The role of fluorine ions in GaN heterojunction transistors: applications and stability

Abstract

GaN based heterojunction devices, especially in the form of AlGaN/GaN high electron mobility transistors (HEMTs), are capable of delivering high-frequency power amplifiers and power switches with performances far superior than those offered by the mainstream silicon technology and other advanced semiconductor technologies. Rapid progress has been made in material growth and device processing technologies during the last decade. Meanwhile, there remain technical challenges to overcome. For example, unlike the silicon MOSFET technology, in which the devices' threshold voltage can be locally adjusted in the processing stage by ion implantation, the threshold voltage of conventional Cplane Ga-face AlGaN/GaN high electron mobility transistors (HEMTs) is mainly determined in the material growth stage, and exhibit large negative values due to the strong spontaneous and piezoelectric polarization effect, even without any intentional doping.
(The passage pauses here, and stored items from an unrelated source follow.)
-- ==== Sys2Proof/Laws/FrameDevice.lean ====
section
/-! SUPPORT. Which parts of the state the operations of these files may change: Events, Service, Security, Power, Boot, Dict, Time, Can. -/

namespace Sys2Proof.Machine

set_option linter.unusedVariables false
set_option linter.unusedTactic false
set_option linter.unreachableTactic false

/-! ### Events -/

theorem writeEvent_frame {A : List StatePart} {s₀ : State} {s : State} (h : s₀.Frame A s) (after : State) (n : Nat) (val : BitVec 128) (ha : [.stopSent, .events] ⊆ A := by first | exact StatePart.sub (by assumption) (by decide) | decide) : s₀.Frame A (writeEvent s after n val).1 := by
  unfold writeEvent
  repeat' first | with_reducible assumption | with_reducible apply updEvent_frame | exact StatePart.sub ha (by decide) | split | fail_if_no_progress ((with_reducible refine State.Frame.lit ?_ ?_ ?_ ?_ ?_ ?_ ?_ ?_ ?_ ?_ ?_ ?_ ?_ ?_ ?_ ?_ ?_ ?_ ?_ ?_ ?_ ?_ ?_ ?_ ?_ ?_ ?_ ?_ ?_) <;> first | with_reducible exact Or.inr rfl | exact Or.inl (ha (by decide)) | skip) | dsimp +zetaDelta only

theorem markFired_frame {A : List StatePart} {s₀ : State} {s : State} (h : s₀.Frame A s) (n : Nat) (ha : [.firedNow, .events, .firedStops] ⊆ A := by first | exact StatePart.sub (by assumption) (by decide) | decide) : s₀.Frame A (markFired s n) := by
  unfold markFired
  extract_lets x0
  repeat' first | with_reducible assumption | with_reducible apply updEvent_frame | exact StatePart.sub ha (by decide) | fail_if_no_progress ((with_reducible refine State.Frame.lit ?_ ?_ ?_ ?_ ?_ ?_ ?_ ?_ ?_ ?_ ?_ ?_ ?_ ?_ ?_ ?_ ?_ ?_ ?_ ?_ ?_ ?_ ?_ ?_ ?_ ?_ ?_ ?_ ?_) <;> first | with_reducible exact Or.inr rfl | exact Or.inl (ha (by decide)) | skip)

theorem markRefused_frame {A : List StatePart} {s₀ : State} {s : State} (h : s₀.Frame A s) (n : Nat) (ha : [.firedNow, .events] ⊆ A := by first | exact StatePart.sub (by assumption) (by decide) | decide) : s₀.Frame A (markRefused s n) := by
  unfold markRefused
  repeat' first | with_reducible assumption | with_reducible apply updEvent_frame | exact StatePart.sub ha (by decide) | fail_if_no_progress ((with_reducible refine State.Frame.lit ?_ ?_ ?_ ?_ ?_ ?_ ?_ ?_ ?_ ?_ ?_ ?_ ?_ ?_ ?_ ?_ ?_ ?_ ?_ ?_ ?_ ?_ ?_ ?_ ?_ ?_ ?_ ?_ ?_) <;> first | with_reducible exact Or.inr rfl | exact Or.inl (ha (by decide)) | skip)

theorem sendStop_frame {A : List StatePart} {s₀ : State} {s : State} (h : s₀.Frame A s) (n : Nat) (p : Nat) (ha : [.rings, .psec, .frozen, .stopSent, .mem] ⊆ A := by first | exact StatePart.sub (by assumption) (by decide) | decide) : s₀.Frame A (sendStop s n p) := by
  unfold sendStop
  repeat' first | with_reducible assumption | with_reducible apply slotStopRequest_frame | exact StatePart.sub ha (by decide) | fail_if_no_progress ((with_reducible refine State.Frame.lit ?_ ?_ ?_ ?_ ?_ ?_ ?_ ?_ ?_ ?_ ?_ ?_ ?_ ?_ ?_ ?_ ?_ ?_ ?_ ?_ ?_ ?_ ?_ ?_ ?_ ?_ ?_ ?_ ?_) <;> first | with_reducible exact Or.inr rfl | exact Or.inl (ha (by decide)) | skip)

theorem execSlotStop_frame {A : List StatePart} (s : State) (n : BitVec 8) (p : BitVec 2) (ha : [.rings, .psec, .frozen, .stopSent, .mem] ⊆ A := by first | exact StatePart.sub (by assumption) (by decide) | decide) : Out.Frame A s (execSlotStop n p s) := by
  unfold execSlotStop
  repeat' first | with_reducible exact State.Frame.refl _ _ | with_reducible apply sendStop_frame | with_reducible refine act_frame ?_ | exact StatePart.sub ha (by decide)

theorem execSlotEnd_frame {A : List StatePart} (s : State) (n : BitVec 8) (ha : [.rings, .rooms, .psec, .frozen, .link, .stopSent, .mem, .can, .psched, .free, .ports, .log, .firedNow, .events, .ppeer, .firedStops] ⊆ A := by first | exact StatePart.sub (by assumption) (by decide) | decide) : Out.Frame A s (execSlotEnd n s) := by
  unfold execSlotEnd
  repeat' first | with_reducible assumption | with_reducible exact State.Frame.refl _ _ | fail_if_no_progress extract_lets | exact StatePart.sub ha (by decide) | with_reducible apply endSlot_frame | with_reducible apply markFired_frame | with_reducible apply sendStop_frame | with_reducible refine each_frame (fun _ _ => ?_) ?_ | with_reducible refine act_frame ?_ | with_reducible refine next_frame ?_ | with_reducible refine ite_frame ?_ ?_ | split | fail_if_no_progress ((with_reducible refine State.Frame.lit ?_ ?_ ?_ ?_ ?_ ?_ ?_ ?_ ?_ ?_ ?_ ?_ ?_ ?_ ?_ ?_ ?_ ?_ ?_ ?_ ?_ ?_ ?_ ?_ ?_ ?_ ?_ ?_ ?_) <;> first | with_reducible exact Or.inr rfl | exact Or.inl (ha (by decide)) | skip) | dsimp +zetaDelta only

theorem lateStops_frame {A : List StatePart} {s₀ : State} {s : State} (h : s₀.Frame A s) (p : Nat) (ha : [.rings, .psec, .frozen, .stopSent, .mem] ⊆ A := by first | exact StatePart.sub (by assumption) (by decide) | decide) : s₀.Frame A (lateStops s p) := by
  unfold lateStops
  extract_lets x0
  have h0 : s₀.Frame A x0 := by
    unfold x0
    repeat' first | with_reducible assumption | fail_if_no_progress ((with_reducible refine State.Frame.lit ?_ ?_ ?_ ?_ ?_ ?_ ?_ ?_ ?_ ?_ ?_ ?_ ?_ ?_ ?_ ?_ ?_ ?_ ?_ ?_ ?_ ?_ ?_ ?_ ?_ ?_ ?_ ?_ ?_) <;> first | with_reducible exact Or.inr rfl | exact Or.inl (ha (by decide)) | skip)
  clear_value x0
  repeat' first | with_reducible assumption | with_reducible exact State.Frame.refl _ _ | with_reducible apply sendStop_frame | with_reducible refine each_frame (fun _ _ => ?_) ?_

theorem execSlotStart_frame {A : List StatePart} (s : State) (n : BitVec 8) (ha : [.rings, .rooms, .psec, .frozen, .link, .stopSent, .mem, .can, .psched, .free, .log, .firedNow, .events, .ppeer, .firedStops] ⊆ A := by first | exact StatePart.sub (by assumption) (by decide) | decide) : Out.Frame A s (execSlotStart n s) := by
  unfold execSlotStart
  repeat' first | with_reducible exact State.Frame.refl _ _ | with_reducible apply logEvent_frame | with_reducible apply beginSlot_frame | with_reducible apply markFired_frame | with_reducible apply markRefused_frame | with_reducible apply lateStops_frame | with_reducible refine act_frame ?_ | exact StatePart.sub ha (by decide) | split | dsimp +zetaDelta only

theorem execPowerCapChange_frame {A : List StatePart} (s : State) (n : BitVec 8) (ha : [.capEvent, .pw, .firedNow, .events, .firedStops] ⊆ A := by first | exact StatePart.sub (by assumption) (by decide) | decide) : Out.Frame A s (execPowerCapChange n s) := by
  unfold execPowerCapChange
  repeat' first | with_reducible exact State.Frame.refl _ _ | with_reducible apply markFired_frame | with_reducible apply markRefused_frame | with_reducible refine act_frame ?_ | exact StatePart.sub ha (by decide) | split | fail_if_no_progress ((with_reducible refine State.Frame.lit ?_ ?_ ?_ ?_ ?_ ?_ ?_ ?_ ?_ ?_ ?_ ?_ ?_ ?_ ?_ ?_ ?_ ?_ ?_ ?_ ?_ ?_ ?_ ?_ ?_ ?_ ?_ ?_ ?_) <;> first | with_reducible exact Or.inr rfl | exact Or.inl (ha (by decide)) | skip) | dsimp +zetaDelta only

theorem execCheckpointSealing_frame {A : List StatePart} (s : State) (n : BitVec 8) (ha : [.rings, .psec, .frozen, .mem, .firedNow, .events, .firedStops] ⊆ A := by first | exact StatePart.sub (by assumption) (by decide) | decide) : Out.Frame A s (execCheckpointSealing n s) := by
  unfold execCheckpointSealing
  repeat' first | with_reducible exact State.Frame.refl _ _ | with_reducible apply stopPart_frame | with_reducible apply settleStop_frame | with_reducible apply markFired_frame | with_reducible apply markRefused_frame | with_reducible refine each_frame (fun _ _ => ?_) ?_ | with_reducible refine act_frame ?_ | exact StatePart.sub ha (by decide) | split | dsimp +zetaDelta only

theorem execScrub_frame {A : List StatePart} (s : State) (n : BitVec 8) (ha : [.rings, .rooms, .psec, .mem, .psched, .free, .firedNow, .events, .ppeer, .firedStops] ⊆ A := by first | exact StatePart.sub (by assumption) (by decide) | decide) : Out.Frame A s (execScrub n s) := by
  unfold execScrub
  repeat' first | with_reducible exact State.Frame.refl _ _ | with_reducible apply scrubSteps_frame | with_reducible apply drainPart_frame | with_reducible apply markFired_frame | with_reducible apply markRefused_frame | with_reducible refine each_frame (fun _ _ => ?_) ?_ | with_reducible refine act_frame ?_ | exact StatePart.sub ha (by decide) | split | dsimp +zetaDelta only

theorem execTroubleLogStamp_frame {A : List StatePart} (s : State) (n : BitVec 8) (ha : [.can, .log, .firedNow, .events, .firedStops] ⊆ A := by first | exact StatePart.sub (by assumption) (by decide) | decide) : Out.Frame A s (execTroubleLogStamp n s) := by
  unfold execTroubleLogStamp
  repeat' first | with_reducible exact State.Frame.refl _ _ | with_reducible apply logEvent_frame | with_reducible apply markFired_frame | with_reducible refine act_frame ?_ | exact StatePart.sub ha (by decide)

theorem execScrubEnd_frame {A : List StatePart} (s : State) (p : BitVec 2) (ha : [.rings, .psec] ⊆ A := by first | exact StatePart.sub (by assumption) (by decide) | decide) : Out.Frame A s (execScrubEnd p s) := by
  unfold execScrubEnd
  repeat' first | with_reducible exact State.Frame.refl _ _ | with_reducible apply endScrub_frame | with_reducible refine act_frame ?_ | exact StatePart.sub ha (by decide)

theorem armDevice_frame {A : List StatePart} {s₀ : State} {s : State} (h : s₀.Frame A s) (n : Nat) (kind : Byte) (p : Nat) (time : U64) (arg : U32) (ha : [.events] ⊆ A := by first | exact StatePart.sub (by assumption) (by decide) | decide) : s₀.Frame A (armDevice s n kind p time arg) := by
  unfold armDevice
  repeat' first | with_reducible assumption | with_reducible apply updEvent_frame

theorem freeDevice_frame {A : List StatePart} {s₀ : State} {s : State} (h : s₀.Frame A s) (n : Nat) (ha : [.events] ⊆ A := by first | exact StatePart.sub (by assumption) (by decide) | decide) : s₀.Frame A (freeDevice s n) := by
  unfold freeDevice
  repeat' first | with_reducible assumption | with_reducible apply updEvent_frame

/-! ### Service -/

theorem moveTraffic_frame {A : List StatePart} {s₀ : State} {s : State} (h : s₀.Frame A s) (j : Nat) (ha : [.ports] ⊆ A := by first | exact StatePart.sub (by assumption) (by decide) | decide) : s₀.Frame A (moveTraffic s j) := by
  unfold moveTraffic
  extract_lets x0 x1 x2
  have h2 : s₀.Frame A x2 := by
    unfold x2
    repeat' first | with_reducible assumption | with_reducible exact State.Frame.refl _ _ | fail_if_no_progress extract_lets | exact StatePart.sub ha (by decide) | with_reducible apply updPort_frame | with_reducible apply queueFrame_frame | with_reducible refine foldl_frame (fun _ _ => ?_) ?_ | split | fail_if_no_progress ((with_reducible refine State.Frame.lit ?_ ?_ ?_ ?_ ?_ ?_ ?_ ?_ ?_ ?_ ?_ ?_ ?_ ?_ ?_ ?_ ?_ ?_ ?_ ?_ ?_ ?_ ?_ ?_ ?_ ?_ ?_ ?_ ?_) <;> first | with_reducible exact Or.inr rfl | exact Or.inl (ha (by decide)) | skip) | dsimp +zetaDelta only
  clear_value x2
  repeat' first | with_reducible assumption | with_reducible exact State.Frame.refl _ _ | fail_if_no_progress extract_lets | exact StatePart.sub ha (by decide) | with_reducible apply updPort_frame | with_reducible apply queueFrame_frame | with_reducible refine foldl_frame (fun _ _ => ?_) ?_ | split | fail_if_no_progress ((with_reducible refine State.Frame.lit ?_ ?_ ?_ ?_ ?_ ?_ ?_ ?_ ?_ ?_ ?_ ?_ ?_ ?_ ?_ ?_ ?_ ?_ ?_ ?_ ?_ ?_ ?_ ?_ ?_ ?_ ?_ ?_ ?_) <;> first | with_reducible exact Or.inr rfl | exact Or.inl (ha (by decide)) | skip) | dsimp +zetaDelta only

theorem setLanes_frame {A : List StatePart} {s₀ : State} {s : State} (h : s₀.Frame A s) (j : Nat) (lanes : BitVec 4) (ha : [.ports] ⊆ A := by first | exact StatePart.sub (by assumption) (by decide) | decide) : s₀.Frame A (setLanes s j lanes) := by
  unfold setLanes
  extract_lets x0 x1
  have h1 : s₀.Frame A x1 := by
    unfold x1
    repeat' first | with_reducible assumption | with_reducible exact State.Frame.refl _ _ | fail_if_no_progress extract_lets | exact StatePart.sub ha (by decide) | with_reducible apply updPort_frame | with_reducible apply moveTraffic_frame | with_reducible refine ite_frame ?_ ?_ | split | fail_if_no_progress ((with_reducible refine State.Frame.lit ?_ ?_ ?_ ?_ ?_ ?_ ?_ ?_ ?_ ?_ ?_ ?_ ?_ ?_ ?_ ?_ ?_ ?_ ?_ ?_ ?_ ?_ ?_ ?_ ?_ ?_ ?_ ?_ ?_) <;> first | with_reducible exact Or.inr rfl | exact Or.inl (ha (by decide)) | skip) | dsimp +zetaDelta only
  clear_value x1
  repeat' first | with_reducible assumption | with_reducible exact State.Frame.refl _ _ | fail_if_no_progress extract_lets | exact StatePart.sub ha (by decide) | with_reducible apply updPort_frame | with_reducible apply moveTraffic_frame | with_reducible refine ite_frame ?_ ?_ | split | fail_if_no_progress ((with_reducible refine State.Frame.lit ?_ ?_ ?_ ?_ ?_ ?_ ?_ ?_ ?_ ?_ ?_ ?_ ?_ ?_ ?_ ?_ ?_ ?_ ?_ ?_ ?_ ?_ ?_ ?_ ?_ ?_ ?_ ?_ ?_) <;> first | with_reducible exact Or.inr rfl | exact Or.inl (ha (by decide)) | skip) | dsimp +zetaDelta only

theorem roomTaken_frame {A : List StatePart} {s₀ : State} {s : State} (h : s₀.Frame A s) (n : Nat) (ha : [.rings, .rooms, .link, .mem, .can, .psched, .free, .ports, .log, .events] ⊆ A := by first | exact StatePart.sub (by assumption) (by decide) | decide) : s₀.Frame A (roomTaken s n) := by
  unfold roomTaken
  extract_lets x0 x1 x2
  have h1 : s₀.Frame A x1 := by
    unfold x1
    repeat' first | with_reducible assumption | with_reducible apply updSched_frame | exact StatePart.sub ha (by decide)
  clear_value x1
  have h2 : s₀.Frame A x2 := by
    unfold x2
    repeat' first | with_reducible assumption | with_reducible apply faultOp_frame | split
  clear_value x2
  repeat' first | with_reducible assumption | with_reducible exact State.Frame.refl _ _ | with_reducible apply updOp_frame | with_reducible apply faultOp_frame | with_reducible refine each_frame (fun _ _ => ?_) ?_ | with_reducible refine foldl_frame (fun _ _ => ?_) ?_ | exact StatePart.sub ha (by decide) | split

theorem solverTaken_frame {A : List StatePart} {s₀ : State} {s : State} (h : s₀.Frame A s) (u : Nat) (ha : [.rings, .rooms, .link, .mem, .can, .psched, .free, .ports, .log, .events] ⊆ A := by first | exact StatePart.sub (by assumption) (by decide) | decide) : s₀.Frame A (solverTaken s u) := by
  unfold solverTaken
  extract_lets x0 x1
  repeat' first | with_reducible assumption | with_reducible exact State.Frame.refl _ _ | with_reducible apply updOp_frame | with_reducible apply faultOp_frame | with_reducible refine each_frame (fun _ _ => ?_) ?_ | with_reducible refine foldl_frame (fun _ _ => ?_) ?_ | exact StatePart.sub ha (by decide) | split

theorem pcTaken_frame {A : List StatePart} {s₀ : State} {s : State} (h : s₀.Frame A s) (n : Nat) (ha : [.mem] ⊆ A := by first | exact StatePart.sub (by assumption) (by decide) | decide) : s₀.Frame A (pcTaken s n) := by
  unfold pcTaken
  repeat' first | with_reducible assumption | with_reducible apply discardWhere_frame

theorem adderTaken_frame {A : List StatePart} {s₀ : State} {s : State} (h : s₀.Frame A s) (before : State) (u : Nat) (ha : [.rings, .ports] ⊆ A := by first | exact StatePart.sub (by assumption) (by decide) | decide) : s₀.Frame A (adderTaken before s u) := by
  unfold adderTaken
  extract_lets x0 x1
  repeat' first | with_reducible assumption | with_reducible exact State.Frame.refl _ _ | with_reducible apply wantRedo_frame | with_reducible refine foldl_frame (fun _ _ => ?_) ?_

theorem endTraffic_frame {A : List StatePart} {s₀ : State} {s : State} (h : s₀.Frame A s) (before : State) (cls : Nat) (num : Nat) (ha : [.rings, .rooms, .link, .mem, .can, .psched, .free, .ports, .log, .events] ⊆ A := by first | exact StatePart.sub (by assumption) (by decide) | decide) : s₀.Frame A (endTraffic before s cls num) := by
  unfold endTraffic
  repeat' first | with_reducible assumption | with_reducible apply setLanes_frame | with_reducible apply roomTaken_frame | with_reducible apply solverTaken_frame | with_reducible apply pcTaken_frame | with_reducible apply adderTaken_frame | exact StatePart.sub ha (by decide) | split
A robust approach to modulating the local potential and local carrier concentration in AlGaN/GaN HEMTs was developed based on the fluorine plasma ion implantation technology. The most significant development based on this technology is the demonstration of self-aligned enhancement-mode (or normally-off) AlGaN/GaN HEMTs with low on-resistance. The stability of fluorine ions in III-nitride is of great importance to applications since it will ultimately determine the E-mode HEMTs' reliability. This paper attempts to address the stability of fluorine ions in III-nitride materials and devices based on a series of experimental and theoretical studies.